-- Exercise directions --
Scan the records and identify every line in which the string "hcol" occurs, then return those lines.

-- Dataset entries --
========================================
/-- R97: the line after the last pixel begins where the pixels end. -/
theorem rasterAddress_line_end : rasterAddress row 160 = rasterAddress (row + 1) 0 := by
  simp only [rasterAddress, Config.width]; omega

/-- R67: both bytes of every pixel lie in the frame buffer. -/
theorem rasterAddress_lt (hr : row < 120) (hc : col < 160) : rasterAddress row col + 1 < fbLen := by
  simp only [rasterAddress, Config.width, fbLen]; omega

theorem read?_lineView {a : Nat} (ha : a < rasterAddress row 0) : Memory.read? (lineView m P fb row).fb a = some (P a) :=
  read?_storedBelow ha

theorem pixelView_line_end : pixelView m P fb row 160 = lineView m P fb (row + 1) := by
  simp [pixelView, pixelCursor, lineView, rasterAddress_line_end]

/-- R188: the fourth edge of a pixel takes the cursor to the next one. -/
theorem pixelCursor_advance (hr : row < 120) (hc : col < 160) :
    { pixelCursor m row col with
        byteIndex := (pixelCursor m row col).byteIndex + 2, edge := 3 }.advance = pixelCursor m row (col + 1) := by
  have hcol : (BitVec.ofNat 8 col).toNat = col := by simp; omega
  have hline : (BitVec.ofNat 7 row).toNat = row := by simp; omega
  by_cases hnext : col + 1 < 160
  · simp [FceRegs.advance, pixelCursor, hc, hcol, hnext, rasterAddress_succ, BitVec.ofNat_add]
  · obtain rfl : col = 159 := by omega
    have hend : rasterAddress (row + 1) 0 = rasterAddress row 159 + 2 := rasterAddress_line_end.symm.trans rasterAddress_succ
    by_cases hlast : row + 1 < 120 <;>
      simp [FceRegs.advance, pixelCursor, lineCursor, hline, hlast, hend, BitVec.ofNat_add]

/-! ### A line, and the frame -/

/-- R97, R105: on its trace a pixel stores the pattern's bytes for its place in the frame. -/
theorem Consumes.pixelOfLine (hr : row < 120) (hc : col < 160)
    (h : PixelTrace (P (rasterAddress row col)) (P (rasterAddress row col + 1)) xs) :
    Consumes xs (pixelView m P fb row col) (pixelView m P fb row (col + 1)) := by
  have hlt : rasterAddress row col + 1 < 38400 := rasterAddress_lt hr hc
  have hstate : (pixelCursor m row col).state = .pkWhileHigh := by simp [pixelCursor, hc]
  have hedge : (pixelCursor m row col).edge = 0 := by simp [pixelCursor, hc]
  have hbyte : (pixelCursor m row col).byteIndex.toNat = rasterAddress row col := by simp [pixelCursor, hc]; omega
  have hpixel := Consumes.pixel (v := pixelView m P fb row col) hstate hedge (hbyte ▸ hlt) h
  simp only [pixelView, pixelCursor_advance hr hc, hbyte, rasterAddress_succ] at hpixel ⊢
  exact hpixel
========================================
-- Output below --
  have hcol : (BitVec.ofNat 8 col).toNat = col := by simp; omega
  · simp [FceRegs.advance, pixelCursor, hc, hcol, hnext, rasterAddress_succ, BitVec.ofNat_add]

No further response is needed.